The Food and Drug Administration (FDA) scheduled a meeting for late next month for its advisory panel to discuss Merck’s antiviral pill designed to treat mild-to-moderate COVID-19.
The medication could be a game changer in the U.S.’s fight against the virus.
The federal agency announced on Thursday that the advisory committee will meet on Nov. 30 to review data on molnupiravir.
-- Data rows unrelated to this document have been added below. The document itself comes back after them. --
-- ==== Sys2Proof/Machine/State.lean ====
section
/-!
DEFINITION. The state of SGW-CORE as plain data: everything 10_state.md R31 to R63 gives the block and its units, the configuration
(fixed for life, R500), the environment's inputs (the host's arrays, the oracle's answers, 00_scope.md R6), and the reset
values of R66.
-/

namespace Sys2Proof.Machine

/-! ### Names -/

/-- The unit classes, with the codes of 30_encoding.md R144 in Machine/Ops.lean. -/
inductive UnitClass where
  | osc
  | vca
  | tone
  | therm
  | noise
  | scope
  | brcap
  | brplay
  deriving DecidableEq, Repr

/-- The event codes 1 to 4 of 60_exceptions.md R461. -/
inductive EventCode where
  | unitFault
  | overflow
  | underflow
  | fallback
  deriving DecidableEq, Repr

/-- The waveform modes 0 to 4 of R55. -/
inductive Waveform where
  | sine
  | saw
  | tri
  | pulse
  | multi
  deriving DecidableEq, Repr

/-- A bridge's lifecycle (R62). -/
inductive RunState where
  | stopped
  | running
  deriving DecidableEq, Repr

/-- A bridge's transport (R62). -/
inductive Transport where
  | shared
  | fallback
  deriving DecidableEq, Repr

/-- Where the render engine stands in the block of 70_reset_and_hazards.md R510: at the boundary (applying commands), at
frame `i` of the block being processed (R30's frame index), at the bridges' block steps, or at the end of the block. -/
inductive Phase where
  | boundary
  | frame (i : Nat)
  | bridges
  | endOfBlock
  deriving DecidableEq, Repr

/-! ### What every unit has -/

/-- `pending[code]` for codes 1 to 4, each a u32 (R32). -/
structure Counts where
  unitFault : U32
  overflow : U32
  underflow : U32
  fallback : U32
  deriving DecidableEq, Repr

/-- `lastReport[code]` for codes 1 to 4, each a u64 or none (R32). -/
structure Reports where
  unitFault : Option U64
  overflow : Option U64
  underflow : Option U64
  fallback : Option U64
  deriving DecidableEq, Repr

/-- R32, and the environment's answer to the next `FaultDraw` of this unit (R466, log 2). -/
structure Common where
  faulted : Bool
  pending : Counts
  lastReport : Reports
  faultDraw : Bool
  deriving DecidableEq, Repr

/-- The dormant flag and its ramp gain, in OSC, VCA, TONE and NOISE (R32). -/
structure Mute where
  dormant : Bool
  gain : F64
  deriving DecidableEq, Repr

/-! ### OSC -/

/-- The parameter registers of R40. -/
structure OscRegs where
  frequency : F64
  detune : F64
  pulseWidth : F64
  symmetry : F64
  sineLevel : F64
  sawLevel : F64
  triLevel : F64
  pulseLevel : F64
  slewCutoff : F64
  purity : F64
  deriving DecidableEq, Repr

/-- The k-rate values latched for the block (R39). -/
structure OscLatch where
  sineLevel : F64
  sawLevel : F64
  triLevel : F64
  pulseLevel : F64
  slewCutoff : F64
  purity : F64
  deriving DecidableEq, Repr

/-- The host's arrays of the block (R33). -/
structure OscPorts where
  sync : Samples
  modFrequency : Samples
  modDetune : Samples
  modPulseWidth : Samples
  modSymmetry : Samples
  deriving DecidableEq, Repr

/-- R55 with R32 and R33. -/
structure Osc where
  cfg : OscCfg
  common : Common
  mute : Mute
  reg : OscRegs
  latch : OscLatch
  phase : F64
  prevSync : F64
  slewSaw : F64
  slewPulse : F64
  mode : Waveform
  ports : OscPorts
  out0 : Samples
  out1 : Samples
  deriving DecidableEq, Repr

/-! ### VCA -/

/-- The parameter registers of R41. -/
structure VcaRegs where
  dialVoltage : F64
  cutoffEnabled : F64
  deriving DecidableEq, Repr

structure VcaLatch where
  dialVoltage : F64
  cutoffEnabled : Bool
  deriving DecidableEq, Repr

/-- R56 with R32 and R34. -/
structure Vca where
  cfg : VcaCfg
  common : Common
  mute : Mute
  reg : VcaRegs
  latch : VcaLatch
  s : F64
  sInit : Bool
  input : Samples
  cv : Samples
  out : Samples
  deriving DecidableEq, Repr

/-! ### TONE -/

/-- The previous input and output of one channel of a shelving filter (R57, R60). -/
structure ShelfState where
  x1 : F64
  y1 : F64
  deriving DecidableEq, Repr

/-- R42 and R57 with R32 and R35. `chans`, `input` and `out` are indexed by channel. -/
structure Tone where
  cfg : ToneCfg
  common : Common
  mute : Mute
  position : F64
  latchPosition : F64
  chans : List ShelfState
  input : List Samples
  out : List Samples
  deriving DecidableEq, Repr

/-! ### THERM -/

/-- R43 and R59 with R32 and R36. -/
structure Therm where
  cfg : ThermCfg
  common : Common
  enable : F64
  latchEnable : Bool
  cur : F64
  input : Samples
  out : Samples
  deriving DecidableEq, Repr

/-! ### NOISE -/

/-- The parameter registers of R44. -/
structure NoiseRegs where
  colour : F64
  level : F64
  bypass : F64
  deriving DecidableEq, Repr

structure NoiseLatch where
  colour : F64
  level : F64
  bypass : Bool
  deriving DecidableEq, Repr

/-- R60 with R32 and R37. `draws` is the oracle's stream as far as the environment supplies it; past it the `drawn`-th value
of free stream `stream` is taken (R361, log 7). -/
structure Noise where
  cfg : NoiseCfg
  common : Common
  mute : Mute
  reg : NoiseRegs
  latch : NoiseLatch
  filter : ShelfState
  bypassed : Bool
  draws : List F64
  stream : Nat
  drawn : Nat
  out : Samples
  deriving DecidableEq, Repr

/-! ### SCOPE -/

/-- The parameter registers of R45. -/
structure ScopeRegs where
  triggerLevel : F64
  hysteresis : F64
  deriving DecidableEq, Repr

structure ScopeLatch where
  triggerLevel : F64
  hysteresis : Nat
  deriving DecidableEq, Repr

/-- The contents of one CAPTURE packet (46_scope.md R391): `N` and the two windows of `N` samples. -/
structure Capture where
  triggered : Bool
  valid : Nat
  n : Nat
  ys : Samples
  xs : Samples
  deriving DecidableEq, Repr

/-- R61 with R32 and R38. `made` lists the captures of the block being processed: the instance's own packet list (R510). -/
structure Scope where
  cfg : ScopeCfg
  common : Common
  reg : ScopeRegs
  latch : ScopeLatch
  n : Nat
  bufY : Samples
  bufX : Samples
  w : Nat
  filled : Nat
  newCount : Nat
  total : U64
  anchor : Option U64
  period : Option Nat
  holdoff : Nat
  inY : Samples
  inX : Samples
  made : List Capture
  deriving DecidableEq, Repr

/-! ### Bridges -/

/-- The bytes of a region that are not 0, by rising offset: an unlisted offset reads as `Memory.unlisted`. -/
abbrev Memory := List Host.Cell

/-- What an unlisted byte reads as: START creates a region "with every byte 0" (20_memory.md R102). -/
def Memory.unlisted : Byte := 0

/-- A shared region: its size in bytes and its contents (20_memory.md R102, R103). -/
structure Region where
  size : Nat
  mem : Memory
  deriving DecidableEq, Repr

/-- What is known of the happens-before order between a bridge and its peer (20_memory.md R105, R110, log 8). A field is named
by its offset, a multiple of 4. -/
structure Order where
  /-- Byte offsets the peer writes at some time without order with the coming block step: the environment's announcement. -/
  racy : List Nat
  /-- Fields the peer has written, not by an atomic store, since its last release: the atomic store of its own index. -/
  pending : List Nat
  /-- Fields the peer wrote so before its last release, which the block has not yet acquired by loading that index. -/
  released : List Nat
  /-- Fields the block has accessed since the peer last acquired the block's index: a write of the peer there is unordered
  with that access. -/
  exposed : List Nat
  /-- Whether the block's own index holds something else than the block's last store. -/
  foreign : Bool
  deriving DecidableEq, Repr

/-- What BRCAP and BRPLAY share (R62, R63), and the order of the two agents' accesses. A race takes the `races`-th race draw of
this bridge, the free stream `stream` (20_memory.md R110, log 8). -/
structure Link where
  run : RunState
  mode : Transport
  fallbackLatched : Bool
  capNext : Nat
  cap : Nat
  region : Option Region
  order : Order
  stream : Nat
  races : Nat
  deriving DecidableEq, Repr

/-- R62 with R32 and R38. `input` is indexed by channel; `made` lists the chunks of the block being processed. -/
structure Brcap where
  cfg : BridgeCfg
  common : Common
  link : Link
  wLocal : Nat
  staging : List Frame
  input : List Samples
  made : List (List Frame)
  deriving DecidableEq, Repr

/-- R63 with R32 and R38. `out` is indexed by channel. -/
structure Brplay where
  cfg : BridgeCfg
  common : Common
  link : Link
  rLocal : Nat
  fifo : List Frame
  lastFrame : Frame
  out : List Samples
  deriving DecidableEq, Repr

/-! ### The block -/

/-- R31, the configuration, and every unit instance; `NINST[c]` is the length of class c's list (R7). `inQueue` holds byte
strings, since the host may post any (R140); `outQueue` holds outbound packets. -/
structure State where
  cfg : BlockCfg
  shmAvailable : Bool
  phase : Phase
  blockIndex : U64
  inQueue : List Packet
  outQueue : List Instr
  osc : List Osc
  vca : List Vca
  tone : List Tone
  therm : List Therm
  noise : List Noise
  scope : List Scope
  brcap : List Brcap
  brplay : List Brplay
  deriving DecidableEq, Repr

/-- Why the machine stops. The spec's block never does (60_exceptions.md R460, R483). -/
inductive Fault where
  /-- A bridge access to a byte that does not exist: a region that is absent, or an offset past its end (20_memory.md R100,
  R102). Raised by the bridges' block steps; no state that meets the invariant of Safety.lean raises it. Safe (log 15). -/
  | noSuchRegionByte
  deriving DecidableEq, Repr

/-- Why a step has no meaning. -/
inductive Refusal where
  /-- An instruction whose arm has no meaning yet: raised by `exec` alone. Safe. -/
  | notModelled (mnemonic : String)
  /-- A configuration outside the constraints of 10_state.md R47 to R54 and 00_scope.md R7: "a model refuses only a
  configuration outside the constraints" (60_exceptions.md R483, I17). Raised by `step`. Safe (log 14). -/
  | badConfiguration
  deriving DecidableEq, Repr

/-! ### Construction (R66, R500) -/

def Common.reset : Common :=
  { faulted := false, pending := ⟨0, 0, 0, 0⟩, lastReport := ⟨none, none, none, none⟩, faultDraw := false }

/-- `muteGain` is 1.0 at reset. -/
def Mute.reset : Mute := { dormant := false, gain := 0x3FF0000000000000 }

/-- R40's defaults: 440, 0, 0.5, 0.5, 1, 1, 1, 1, 20000, 1. Latched values: DESIGN CHOICE (log 9). -/
def Osc.reset (c : OscCfg) : Osc :=
  { cfg := c, common := .reset, mute := .reset
    reg :=
      { frequency := 0x407B800000000000, detune := 0, pulseWidth := 0x3FE0000000000000, symmetry := 0x3FE0000000000000
        sineLevel := 0x3FF0000000000000, sawLevel := 0x3FF0000000000000, triLevel := 0x3FF0000000000000
        pulseLevel := 0x3FF0000000000000, slewCutoff := 0x40D3880000000000, purity := 0x3FF0000000000000 }
    latch :=
      { sineLevel := 0x3FF0000000000000, sawLevel := 0x3FF0000000000000, triLevel := 0x3FF0000000000000
        pulseLevel := 0x3FF0000000000000, slewCutoff := 0x40D3880000000000, purity := 0x3FF0000000000000 }
    phase := 0, prevSync := 0, slewSaw := 0, slewPulse := 0, mode := .multi, ports := ⟨[], [], [], [], []⟩
    out0 := [], out1 := [] }

/-- R41's defaults: -12 and 1. -/
def Vca.reset (c : VcaCfg) : Vca :=
  { cfg := c, common := .reset, mute := .reset, reg := ⟨0xC028000000000000, 0x3FF0000000000000⟩
    latch := ⟨0xC028000000000000, true⟩, s := 0, sInit := false, input := [], cv := [], out := [] }

/-- R42's default: 0. -/
def Tone.reset (c : ToneCfg) : Tone :=
  { cfg := c, common := .reset, mute := .reset, position := 0, latchPosition := 0
    chans := List.replicate c.ch ⟨0, 0⟩, input := [], out := List.replicate c.ch [] }

/-- R43's default: 1. -/
def Therm.reset (c : ThermCfg) : Therm :=
  { cfg := c, common := .reset, enable := 0x3FF0000000000000, latchEnable := true, cur := 0, input := [], out := [] }

/-- R44's defaults: 0, 1, 0. -/
def Noise.reset (k : Nat) (c : NoiseCfg) : Noise :=
  { cfg := c, common := .reset, mute := .reset, reg := ⟨0, 0x3FF0000000000000, 0⟩, latch := ⟨0, 0x3FF0000000000000, false⟩
    filter := ⟨0, 0⟩, bypassed := false, draws := [], stream := k, drawn := 0, out := [] }

/-- R45's defaults: 0 and 0; a ring of 2N zeros (R66). -/
def Scope.reset (c : ScopeCfg) : Scope :=
  { cfg := c, common := .reset, reg := ⟨0, 0⟩, latch := ⟨0, 0⟩, n := c.nDefault
    bufY := List.replicate (2 * c.nDefault) 0, bufX := List.replicate (2 * c.nDefault) 0
    w := 0, filled := 0, newCount := 0, total := 0, anchor := none, period := none, holdoff := 0
    inY := [], inX := [], made := [] }

/-- No access has been made. -/
def Order.reset : Order := { racy := [], pending := [], released := [], exposed := [], foreign := false }

def Link.reset (k : Nat) (c : BridgeCfg) : Link :=
  { run := .stopped, mode := .shared, fallbackLatched := false, capNext := c.capDefault, cap := c.capDefault, region := none
    order := .reset, stream := k, races := 0 }

def Brcap.reset (k : Nat) (c : BridgeCfg) : Brcap :=
  { cfg := c, common := .reset, link := .reset k c, wLocal := 0, staging := [], input := [], made := [] }

def Brplay.reset (k : Nat) (c : BridgeCfg) : Brplay :=
  { cfg := c, common := .reset, link := .reset k c, rLocal := 0, fifo := [], lastFrame := List.replicate c.ch 0
    out := List.replicate c.ch [] }

/-- Construction, which is reset and power-on (R66, R500): every instance at the reset values of R66. -/
def State.construct (c : Construction) : State :=
  { cfg := c.block, shmAvailable := c.shmAvailable, phase := .boundary, blockIndex := 0, inQueue := [], outQueue := []
    osc := c.osc.map Osc.reset, vca := c.vca.map Vca.reset, tone := c.tone.map Tone.reset, therm := c.therm.map Therm.reset
    noise := c.noise.mapIdx Noise.reset, scope := c.scope.map Scope.reset
    brcap := c.brcap.mapIdx Brcap.reset, brplay := c.brplay.mapIdx Brplay.reset }

/-- The machine right after reset, with the spec's default configuration (log 1). -/
def State.reset : State := State.construct Config.construction

end Sys2Proof.Machine
end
If approved, the oral pill would be given to adults who recently tested positive for COVID-19 and are at high risk of severe illness, hospitalization and death.
Merck applied for an emergency use authorization for the drug, developed with Ridgeback Biotherapeutics, earlier this week after trials showed it reduced the risk of hospitalization by 50 percent.
In the results that top infectious diseases expert Anthony Fauci called “impressive,” no deaths were reported among patients who received molnupiravir while eight people died from the placebo group.
“We believe that, in this instance, a public discussion of these data with the agency’s advisory committee will help ensure clear understanding of the scientific data and information that the FDA is evaluating to make a decision about whether to authorize this treatment for emergency use,” Patrizia Cavazzoni, the director of the FDA’s Center for Drug Evaluation and Research, said in a statement.
The five-day oral treatment could be key in getting the U.S. closer to the light at the end of the tunnel in the pandemic, experts have said, along with authorization for the vaccine to be given to younger children.
The U.S. government has agreed to purchase 1.7 million doses of Merck’s treatment if the FDA grants it emergency use authorization, although former FDA Commissioner Scott Gottlieb said the amount is “not enough.”
But White House health officials, including Fauci, have emphasized that the COVID-19 vaccines would still be needed even with Merck’s antiviral pill to avoid infection in the first place.
The FDA advisory panel this week is considering whether to recommend booster shots for Moderna and Johnson & Johnson recipients.
The committee voted unanimously on Thursday to recommend a third dose of Moderna for those aged 65 and older and adults at high risk of severe COVID-19 due to their medical conditions, jobs or living situations.